Hello :) thank you for the thoughtful comment on my old post. I really appreciate you taking the time to engage with it, and you’re spot on—it was a high-level, abstract vision.
It’s funny you ask for the “gears-level” design, because I did spend a long time trying to build it out. That effort resulted in a massive (and honestly, monstrously complex and still naive/amateur) paper on the G-CCACS architecture (https://doi.org/10.6084/m9.figshare.28673576.v5).
However, my own perspective has shifted significantly since then. Really.

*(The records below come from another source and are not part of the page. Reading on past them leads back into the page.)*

/-- R299, R345 to R348: a tenant is made in an address space that is free, and torn down once it has no launch, its data
becoming free values (log 5); a page that no launch reaches is zeroed and handed over; a partition takes an allowed
shape while none of its launches runs, or none, which cancels them: what lies in a slice that stays keeps its byte
there, the rest reads 0, and the scratch of the cores that change hands is zeroed. Other memory stays. Where a
condition does not hold, a launch among them, nothing changes (log 34, DEDUCED). -/
def Obligations.TenantsAndPartitions : Prop :=
  ∀ (s : State) (t : BitVec 10) (part other : BitVec 4) (root range vec cap : Word) (page : BitVec 32) (cfg : PartConfig),
    (s.up = true → (s.tenant t).live = false → ∃ u : State, exec (.tenantCreate t part root range vec cap) s = .next u ∧ u.mem = s.mem ∧
      u.cores = s.cores ∧ u.tenant t = ⟨true, part, root &&& 0x000FFFFFFFF00000, range &&& 0x000FFFFFFFFFF800, vec &&& ~~~(3 : Word), cap⟩ ∧
      (∀ x, x ≠ t → u.tenant x = s.tenant x)) ∧
    ((s.tenant t).live = true → exec (.tenantCreate t part root range vec cap) s = .next s) ∧
    (s.up = true → (s.tenant t).live = true → (∀ l, l ∈ s.launches → l.aspace ≠ t) → s.Inv → ∃ u : State, exec (.tenantTeardown t) s = .next u ∧
      (u.tenant t).live = false ∧ (∀ x, x ≠ t → u.tenant x = s.tenant x) ∧ (∀ w, u.hart w = s.hart w) ∧
      (∀ key, (key / 4096, t) ∉ s.owners → tenantHas s t (key / 4096) = false → Memory.read u.mem key = Memory.read s.mem key) ∧
      (∀ key, key < 2 ^ 57 → (key / 4096, t) ∈ s.owners ∨ (tenantHas s t (key / 4096) = true ∧ ∃ c, c ∈ s.mem ∧ c.1 / 4096 = key / 4096) →
        Memory.read u.mem key = Config.erasedByte (s.fresh * 2 ^ 64 + key))) ∧
    ((∃ l, l ∈ s.launches ∧ l.aspace = t) → exec (.tenantTeardown t) s = .next s) ∧
    (let a := devKey part.toNat (page.toNat * 4096) / 4096
     let b := devKey other.toNat (page.toNat * 4096) / 4096
     let reaches (l : Launch) : Prop := (l.part = part ∧ tenantHas s l.aspace a = true) ∨ (l.part = other ∧ tenantHas s l.aspace b = true)
     (s.up = true → (s.tenant t).live = true → (∀ l, l ∈ s.launches → ¬ reaches l) →
       ∃ u : State, exec (.pageReassign page part other t) s = .next u ∧ (b, t) ∈ u.owners ∧ (∀ x, (b, x) ∈ u.owners → x = t) ∧
         (∀ key, (key / 4096 = a ∨ key / 4096 = b) → Memory.read u.mem key = 0) ∧
         (∀ key, key / 4096 ≠ a → key / 4096 ≠ b → Memory.read u.mem key = Memory.read s.mem key) ∧ u.cores = s.cores) ∧
     ((s.tenant t).live = false ∨ (∃ l, l ∈ s.launches ∧ reaches l) → exec (.pageReassign page part other t) s = .next s)) ∧
    (s.up = true → partOk s part cfg = true →
      let old := s.part part
      let scratchClean (u : State) : Prop := ∀ c : CoreId, (old.cores ||| cfg.cores).getLsbD c.val = true →
        (u.core c).scratch = [] ∧ (u.core c).locks = Vector.replicate 32 0
      (cfg.cores ≠ 0 → (∀ l, l ∈ s.launches → l.part ≠ part) →
        ∃ u : State, exec (.partitionChange part cfg) s = .next u ∧ u.part part = ⟨cfg.cores, cfg.channels, cfg.groups, cfg.sparse⟩ ∧
          (∀ p, p ≠ part → u.part p = s.part p) ∧ (∀ w, u.hart w = s.hart w) ∧ scratchClean u ∧
          (∀ c : CoreId, (old.cores ||| cfg.cores).getLsbD c.val = false → u.core c = s.core c) ∧
          (cfg.channels = old.channels → cfg.groups = old.groups → u.mem = s.mem) ∧
          (s.Inv → (∀ l, l ∈ old.channels ++ old.groups → l.Nodup) →
            (∀ c, c ∈ s.mem → devKey part.toNat 0 ≤ c.1 → c.1 < devKey part.toNat (2 ^ 52) → old.owns (c.1 % 2 ^ 52) = true) →
            (∀ key, (key < devKey part.toNat 0 ∨ devKey part.toNat (2 ^ 52) ≤ key) → Memory.read u.mem key = Memory.read s.mem key) ∧
            (∀ hi x y, x < 2 ^ 41 → y < 2 ^ 41 → old.owns (hi * 2 ^ 41 + x) = true → (u.part part).owns (hi * 2 ^ 41 + y) = true →
              let list (p : Partition) : List Nat := if hi % 2 = 1 then p.groups.getD (hi / 2) [] else p.channels.getD (hi / 2) []
              let slice (p : Partition) (o : Nat) : Nat := (list p).getD (o / 256 % (list p).length) 0
              (slice old x = slice (u.part part) y → sliceByte (list old).length x = sliceByte (list (u.part part)).length y →
                Memory.read u.mem (devKey part.toNat (hi * 2 ^ 41 + y)) = Memory.read s.mem (devKey part.toNat (hi * 2 ^ 41 + x))) ∧
              (slice (u.part part) y ∉ list old → Memory.read u.mem (devKey part.toNat (hi * 2 ^ 41 + y)) = 0)))) ∧
      (cfg.cores ≠ 0 → (∃ l, l ∈ s.launches ∧ l.part = part) → exec (.partitionChange part cfg) s = .next s) ∧
      (cfg.cores = 0 → s.launches.Pairwise (fun l r => l.id ≠ r.id) → ∃ u : State, exec (.partitionChange part cfg) s = .next u ∧
        u.part part = ⟨0, cfg.channels, cfg.groups, cfg.sparse⟩ ∧ (∀ p, p ≠ part → u.part p = s.part p) ∧ scratchClean u ∧
        (∀ l q, l ∈ s.launches → q ∈ s.queues → q.part = part → l.queue = some q.num → l.status = 0 →
          ∀ l', l' ∈ u.launches → l'.id = l.id → l'.status = 7))) ∧
    (partOk s part cfg = false → exec (.partitionChange part cfg) s = .next s)

/-- R350, R351, R354: the SPDM requests in their order (log 23): each is answered while the device has power, one out of
order with an error; digests and measurements hold the device's (their values are free, log 69), the measurements in
index order; a signed answer takes the next index, and after the last one none is given. Nothing but Sage's state
changes. R267, R268, R270, R271: an aged packet is marked; a region where no kernel runs, on the regions that it
cuts neither, takes another mesh shape. A good flit in sequence is acknowledged and frees the copies it
acknowledges, another is rejected by number; a replay starts again from the rejected flit, of which a copy is kept,
and is counted until that flit is acknowledged; after 8 failed replays of one flit the port goes down, its flits
leaving by another. Nothing else changes. -/
def Obligations.AttestationMeshAndPorts : Prop :=
  (
    ∀ (s : State) (asym hash off len : BitVec 16) (nonce : BitVec 256),
      let g := s.sage
      let answers (i : Instr) (spdm : SpdmState) (index : Nat) (r : SpdmReply) : Prop := exec i s = .next { s with
        sage := { g with
          spdm := spdm
          nextIndex := index
          replies := g.replies ++ [r] } }
      (s.power = .d3cold → ∀ i, i ∈ [Instr.getVersion, .getCapabilities, .negotiateAlgorithms asym hash, .getDigests, .getCertificate off len,
        .challenge nonce, .getMeasurements nonce] → exec i s = .next s) ∧
      (s.power ≠ .d3cold →
      answers .getVersion .version g.nextIndex .version ∧
      (g.spdm = .version → answers .getCapabilities .capabilities g.nextIndex .capabilities) ∧
      (g.spdm ≠ .version → answers .getCapabilities g.spdm g.nextIndex .error) ∧
      (g.spdm = .capabilities → asym = Config.asymId → hash = Config.hashId →
        answers (.negotiateAlgorithms asym hash) .negotiated g.nextIndex .algorithms) ∧
      ((g.spdm ≠ .capabilities ∨ asym ≠ Config.asymId ∨ hash ≠ Config.hashId) → answers (.negotiateAlgorithms asym hash) g.spdm g.nextIndex .error) ∧
      (g.spdm = .negotiated → answers .getDigests .negotiated g.nextIndex (.digests (Config.deviceDigest 0)) ∧
        answers (.getCertificate off len) .negotiated g.nextIndex (.certificate off len) ∧
        (g.nextIndex < 2 ^ 40 → answers (.challenge nonce) .negotiated (g.nextIndex + 1) (.challengeAuth g.nextIndex nonce) ∧
          ∃ l, answers (.getMeasurements nonce) .negotiated (g.nextIndex + 1) (.measurements g.nextIndex nonce
            [(1, Config.deviceDigest 1), (2, Config.imageHash 0), (2, Config.imageHash 1), (2, Config.imageHash 2), (3, Config.deviceDigest 2),
              (4, Config.digestOf l)])) ∧
        (2 ^ 40 ≤ g.nextIndex → answers (.challenge nonce) .negotiated g.nextIndex .error ∧ answers (.getMeasurements nonce) .negotiated g.nextIndex .error)) ∧
      (g.spdm ≠ .negotiated → answers .getDigests g.spdm g.nextIndex .error ∧ answers (.getCertificate off len) g.spdm g.nextIndex .error ∧
        answers (.challenge nonce) g.spdm g.nextIndex .error ∧ answers (.getMeasurements nonce) g.spdm g.nextIndex .error))) ∧
  (
    ∀ (s : State) (packet : Nat) (cores : BitVec 64) (shape : MeshShape) (port : Fin 24) (flit : Flit) (seq : BitVec 12),
      let p := s.ports.get port
      let becomes (i : Instr) (p' : Port) : Prop := exec i s = .next { s with ports := s.ports.set port p' }
      (∃ aged, exec (.packetAgeEscalation packet) s = .next { s with aged := aged } ∧ ∀ x, x ∈ aged ↔ x = packet ∨ x ∈ s.aged) ∧
      let taken (w : Who) : Prop := cores.getLsbD w.core.val = true ∨ ∃ m, m ∈ s.mesh ∧ m.1 &&& cores ≠ 0 ∧ m.1.getLsbD w.core.val = true
      ((∀ w : Who, taken w → s.kernelRuns w = false) →
        ∃ mesh, exec (.meshRestitch cores shape) s = .next { s with mesh := mesh } ∧ (cores, shape) ∈ mesh ∧
          ∀ m, m ∈ mesh → m = (cores, shape) ∨ (m ∈ s.mesh ∧ m.1 &&& cores = 0)) ∧
      ((∃ w : Who, taken w ∧ s.kernelRuns w = true) → exec (.meshRestitch cores shape) s = .next s) ∧
      (p.up = true → flit.crcGood = true → flit.seq = p.rxNext →
        let left := p.unacked.filter (fun q => decide ((flit.acks - q).toNat ≥ 2048))
        ((∀ q, p.resent = some q → q ∈ left) → becomes (.lamefFlitReceive port flit) { p with
          rxNext := p.rxNext + 1
          rejected := none
          unacked := left }) ∧
        (∀ q, p.resent = some q → q ∉ left → becomes (.lamefFlitReceive port flit) { p with
          rxNext := p.rxNext + 1
          rejected := none
          unacked := left
          resent := none
          replays := 0 })) ∧
      (p.up = true → (flit.crcGood = false ∨ flit.seq ≠ p.rxNext) → becomes (.lamefFlitReceive port flit) { p with rejected := some p.rxNext }) ∧
      (p.up = true → seq ∈ p.unacked → p.resent = some seq → becomes (.lamefFlitReplay port seq) { p with replays := min 8 (p.replays + 1) }) ∧
      (p.up = true → seq ∈ p.unacked → p.resent ≠ some seq → becomes (.lamefFlitReplay port seq) { p with
        resent := some seq
        replays := 1 }) ∧
      (seq ∉ p.unacked → exec (.lamefFlitReplay port seq) s = .next s) ∧
      (p.up = false → exec (.lamefFlitReceive port flit) s = .next s ∧ exec (.lamefFlitReplay port seq) s = .next s) ∧
      (p.replays < 8 → exec (.lamefPortDown port) s = .next s) ∧
      (8 ≤ p.replays → ∃ u : State, exec (.lamefPortDown port) s = .next u ∧ (u.ports.get port).up = false ∧ (u.ports.get port).unacked = [] ∧
        u.mem = s.mem ∧ (∀ w, u.hart w = s.hart w) ∧ (∀ j : Fin 24, (s.ports.get j).up = false → j ≠ port → u.ports.get j = s.ports.get j)))
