-- ==== Sys2Proof/Laws/State.lean ====
section
/-!
SUPPORT. One lemma for each field under each update of the state, a core and a hart, and the read of what an update
wrote, so that no proof unfolds a record update.
-/

namespace Sys2Proof.Machine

My current diagnosis, detailed in my latest work “Warped Wetware” (https://doi.org/10.6084/m9.figshare.29183669.v13) and in this latest article “The Engine of Foreclosure” (https://forum.effectivealtruism.org/posts/6be7xQHFREPYJKmyE/the-engine-of-foreclosure) is that the AI control problem is formally intractable. Not because we can’t design clever technical architectures, but because the global human system (i call it “Distributed Human Optimizer”) is structurally wired to reject them. The evidence, from the 100:1 (or even 400+ to 1) capability-vs-safety funding gap to the failure of every governance paradigm we’ve tried, seems conclusive.
This has led me to a stark conclusion: focusing on purely technical solutions like G-CCACS, while intellectually interesting, feels dangerously naive until we confront these underlying systemic failures. The best blueprint in the world is useless if the builders are locked in a race to the bottom.
That’s why my work has pivoted entirely to the Doctrine of Material Friction—pragmatic, physical interventions designed to slow the system down rather than “solve” alignment. Your point about “memetic stickiness” was incredibly sharp, and it’s even more of a challenge for this grimmer diagnosis.
Anyway, thanks again for the great feedback. It’s exactly the kind of clear-eyed engagement this field needs.